▶ _WORK TO BE COMPLETED_
Scan the entries for the word "threads", and copy every line where it appears.
*** SUPPLIED MATERIAL ***
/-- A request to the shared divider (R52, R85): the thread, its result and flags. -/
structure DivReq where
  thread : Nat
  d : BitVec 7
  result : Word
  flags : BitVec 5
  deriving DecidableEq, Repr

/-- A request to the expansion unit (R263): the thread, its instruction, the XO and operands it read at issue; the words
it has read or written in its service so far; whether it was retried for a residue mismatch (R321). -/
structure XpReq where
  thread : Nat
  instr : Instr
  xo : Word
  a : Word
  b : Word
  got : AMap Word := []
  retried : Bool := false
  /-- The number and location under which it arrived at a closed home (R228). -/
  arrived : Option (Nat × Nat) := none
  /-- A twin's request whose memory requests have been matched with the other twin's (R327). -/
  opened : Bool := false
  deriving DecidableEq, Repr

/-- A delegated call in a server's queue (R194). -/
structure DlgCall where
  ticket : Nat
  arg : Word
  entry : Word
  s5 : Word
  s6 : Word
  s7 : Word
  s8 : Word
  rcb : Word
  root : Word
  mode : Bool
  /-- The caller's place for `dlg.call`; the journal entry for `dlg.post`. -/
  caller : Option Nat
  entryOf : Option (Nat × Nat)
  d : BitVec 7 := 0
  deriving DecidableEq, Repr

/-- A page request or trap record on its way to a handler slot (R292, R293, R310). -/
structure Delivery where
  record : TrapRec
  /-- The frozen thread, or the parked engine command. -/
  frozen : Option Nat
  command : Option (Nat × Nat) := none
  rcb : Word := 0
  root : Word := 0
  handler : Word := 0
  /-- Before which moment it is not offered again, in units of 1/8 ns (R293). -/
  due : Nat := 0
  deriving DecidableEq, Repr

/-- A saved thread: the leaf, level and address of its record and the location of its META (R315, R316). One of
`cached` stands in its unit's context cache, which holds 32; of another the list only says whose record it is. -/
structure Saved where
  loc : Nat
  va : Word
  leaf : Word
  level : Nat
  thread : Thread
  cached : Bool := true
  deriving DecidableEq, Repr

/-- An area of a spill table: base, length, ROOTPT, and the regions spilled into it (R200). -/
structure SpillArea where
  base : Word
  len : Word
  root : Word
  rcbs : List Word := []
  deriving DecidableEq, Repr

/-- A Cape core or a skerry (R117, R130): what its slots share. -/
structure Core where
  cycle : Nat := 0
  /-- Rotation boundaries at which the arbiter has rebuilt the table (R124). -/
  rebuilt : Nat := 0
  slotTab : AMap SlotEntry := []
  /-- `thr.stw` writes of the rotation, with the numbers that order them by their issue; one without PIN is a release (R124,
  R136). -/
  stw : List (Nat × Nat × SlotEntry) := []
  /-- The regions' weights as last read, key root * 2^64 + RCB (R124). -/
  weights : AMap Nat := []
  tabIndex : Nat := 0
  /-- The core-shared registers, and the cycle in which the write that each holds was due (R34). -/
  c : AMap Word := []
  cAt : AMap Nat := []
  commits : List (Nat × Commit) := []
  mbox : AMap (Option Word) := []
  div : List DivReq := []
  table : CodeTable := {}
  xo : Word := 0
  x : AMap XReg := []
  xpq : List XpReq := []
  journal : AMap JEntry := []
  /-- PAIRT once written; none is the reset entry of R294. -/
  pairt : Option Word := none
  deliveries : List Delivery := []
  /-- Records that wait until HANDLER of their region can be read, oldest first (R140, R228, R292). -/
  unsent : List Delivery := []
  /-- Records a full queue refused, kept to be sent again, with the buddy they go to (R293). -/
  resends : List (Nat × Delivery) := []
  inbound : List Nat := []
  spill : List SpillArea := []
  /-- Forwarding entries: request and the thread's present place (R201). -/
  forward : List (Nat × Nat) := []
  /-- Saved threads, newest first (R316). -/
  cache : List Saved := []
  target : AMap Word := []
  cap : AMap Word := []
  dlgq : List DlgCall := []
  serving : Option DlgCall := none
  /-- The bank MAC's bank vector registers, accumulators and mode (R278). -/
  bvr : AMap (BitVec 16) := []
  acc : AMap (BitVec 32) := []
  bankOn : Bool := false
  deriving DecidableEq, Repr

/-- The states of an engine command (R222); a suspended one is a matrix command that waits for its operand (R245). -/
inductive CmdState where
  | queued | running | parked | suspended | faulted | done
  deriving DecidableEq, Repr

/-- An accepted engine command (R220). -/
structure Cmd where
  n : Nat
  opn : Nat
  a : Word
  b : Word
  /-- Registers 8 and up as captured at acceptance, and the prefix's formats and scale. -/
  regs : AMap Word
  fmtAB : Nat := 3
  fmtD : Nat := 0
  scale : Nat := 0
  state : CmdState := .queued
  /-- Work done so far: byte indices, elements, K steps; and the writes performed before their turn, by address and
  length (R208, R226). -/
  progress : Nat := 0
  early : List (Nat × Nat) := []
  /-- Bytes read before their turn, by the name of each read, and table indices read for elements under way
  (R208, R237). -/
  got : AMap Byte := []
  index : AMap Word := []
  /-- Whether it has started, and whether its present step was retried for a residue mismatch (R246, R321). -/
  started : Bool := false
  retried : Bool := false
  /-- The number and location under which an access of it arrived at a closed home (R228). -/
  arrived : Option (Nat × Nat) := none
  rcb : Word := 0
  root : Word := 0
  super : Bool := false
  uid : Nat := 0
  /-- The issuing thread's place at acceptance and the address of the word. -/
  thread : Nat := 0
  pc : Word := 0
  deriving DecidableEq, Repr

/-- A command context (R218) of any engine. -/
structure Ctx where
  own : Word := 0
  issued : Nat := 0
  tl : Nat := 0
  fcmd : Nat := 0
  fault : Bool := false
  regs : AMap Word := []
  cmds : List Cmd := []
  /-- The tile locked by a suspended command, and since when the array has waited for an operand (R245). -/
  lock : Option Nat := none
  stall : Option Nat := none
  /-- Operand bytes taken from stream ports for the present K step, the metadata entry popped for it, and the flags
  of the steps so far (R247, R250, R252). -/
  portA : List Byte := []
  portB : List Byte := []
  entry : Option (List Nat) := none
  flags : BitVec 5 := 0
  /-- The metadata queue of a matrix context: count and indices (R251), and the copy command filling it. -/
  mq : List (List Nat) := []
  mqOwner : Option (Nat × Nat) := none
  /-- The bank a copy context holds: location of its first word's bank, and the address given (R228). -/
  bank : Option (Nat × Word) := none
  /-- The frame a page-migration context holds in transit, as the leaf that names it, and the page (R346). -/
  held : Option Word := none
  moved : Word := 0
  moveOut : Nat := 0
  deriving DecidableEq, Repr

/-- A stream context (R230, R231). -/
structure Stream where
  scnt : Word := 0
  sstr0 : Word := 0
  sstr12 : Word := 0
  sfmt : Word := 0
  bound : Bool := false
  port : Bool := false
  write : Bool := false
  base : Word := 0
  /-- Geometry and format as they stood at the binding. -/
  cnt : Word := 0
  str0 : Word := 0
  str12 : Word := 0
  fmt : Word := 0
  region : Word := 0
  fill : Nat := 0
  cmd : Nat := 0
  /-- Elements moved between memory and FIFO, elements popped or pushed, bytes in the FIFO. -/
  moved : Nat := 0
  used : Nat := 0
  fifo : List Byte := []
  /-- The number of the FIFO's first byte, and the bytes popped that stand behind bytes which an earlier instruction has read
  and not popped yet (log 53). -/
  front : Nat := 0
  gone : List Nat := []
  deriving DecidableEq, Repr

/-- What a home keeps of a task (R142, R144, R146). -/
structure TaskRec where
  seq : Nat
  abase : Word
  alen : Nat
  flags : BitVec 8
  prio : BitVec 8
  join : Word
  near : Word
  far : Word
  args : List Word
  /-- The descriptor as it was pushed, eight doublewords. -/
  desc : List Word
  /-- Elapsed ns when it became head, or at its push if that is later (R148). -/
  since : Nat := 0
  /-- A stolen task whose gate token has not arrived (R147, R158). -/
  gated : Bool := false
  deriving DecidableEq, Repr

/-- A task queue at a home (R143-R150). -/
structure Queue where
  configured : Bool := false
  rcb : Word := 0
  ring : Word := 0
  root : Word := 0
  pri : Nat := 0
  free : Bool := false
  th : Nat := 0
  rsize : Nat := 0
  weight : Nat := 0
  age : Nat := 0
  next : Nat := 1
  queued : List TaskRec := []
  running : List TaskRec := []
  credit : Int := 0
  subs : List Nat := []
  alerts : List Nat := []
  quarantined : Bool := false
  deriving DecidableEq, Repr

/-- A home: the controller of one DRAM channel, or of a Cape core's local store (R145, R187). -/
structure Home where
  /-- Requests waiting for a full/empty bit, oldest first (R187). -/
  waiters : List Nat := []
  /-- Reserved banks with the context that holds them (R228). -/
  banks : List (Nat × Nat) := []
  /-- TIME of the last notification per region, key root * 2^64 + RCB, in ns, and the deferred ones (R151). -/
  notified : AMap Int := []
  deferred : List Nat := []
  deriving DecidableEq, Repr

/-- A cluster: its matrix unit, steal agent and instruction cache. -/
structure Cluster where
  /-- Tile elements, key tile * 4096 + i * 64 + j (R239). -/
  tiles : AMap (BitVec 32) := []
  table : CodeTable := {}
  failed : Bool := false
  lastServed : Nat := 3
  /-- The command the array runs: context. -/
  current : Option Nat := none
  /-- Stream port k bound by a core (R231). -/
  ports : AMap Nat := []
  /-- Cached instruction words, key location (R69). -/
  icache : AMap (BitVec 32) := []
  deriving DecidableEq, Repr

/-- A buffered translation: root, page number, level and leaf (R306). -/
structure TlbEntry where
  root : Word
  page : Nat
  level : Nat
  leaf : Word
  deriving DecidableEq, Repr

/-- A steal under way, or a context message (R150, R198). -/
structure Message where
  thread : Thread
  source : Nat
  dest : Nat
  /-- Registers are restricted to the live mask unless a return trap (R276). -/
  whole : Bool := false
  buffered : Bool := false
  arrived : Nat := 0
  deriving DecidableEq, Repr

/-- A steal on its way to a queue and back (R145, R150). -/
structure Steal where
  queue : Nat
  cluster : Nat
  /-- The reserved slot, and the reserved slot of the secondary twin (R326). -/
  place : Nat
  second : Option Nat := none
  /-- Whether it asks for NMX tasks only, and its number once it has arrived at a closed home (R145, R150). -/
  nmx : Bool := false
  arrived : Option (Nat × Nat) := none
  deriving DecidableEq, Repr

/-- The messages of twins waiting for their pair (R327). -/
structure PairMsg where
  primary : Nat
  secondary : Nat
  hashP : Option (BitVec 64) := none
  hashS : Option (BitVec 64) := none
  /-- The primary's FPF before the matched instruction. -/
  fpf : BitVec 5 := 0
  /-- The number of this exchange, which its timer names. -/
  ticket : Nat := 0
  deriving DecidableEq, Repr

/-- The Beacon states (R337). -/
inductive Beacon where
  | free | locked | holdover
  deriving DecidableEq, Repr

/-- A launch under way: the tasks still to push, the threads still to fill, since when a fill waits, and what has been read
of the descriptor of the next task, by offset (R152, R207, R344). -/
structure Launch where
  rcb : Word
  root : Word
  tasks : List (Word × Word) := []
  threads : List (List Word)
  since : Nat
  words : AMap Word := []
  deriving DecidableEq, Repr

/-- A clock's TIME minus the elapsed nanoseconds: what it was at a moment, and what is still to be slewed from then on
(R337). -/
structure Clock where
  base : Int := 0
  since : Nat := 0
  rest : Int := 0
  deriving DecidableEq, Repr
***
▶ _WRITTEN SOLUTION_
  /-- Saved threads, newest first (R316). -/
/-- A launch under way: the tasks still to push, the threads still to fill, since when a fill waits, and what has been read
  threads : List (List Word)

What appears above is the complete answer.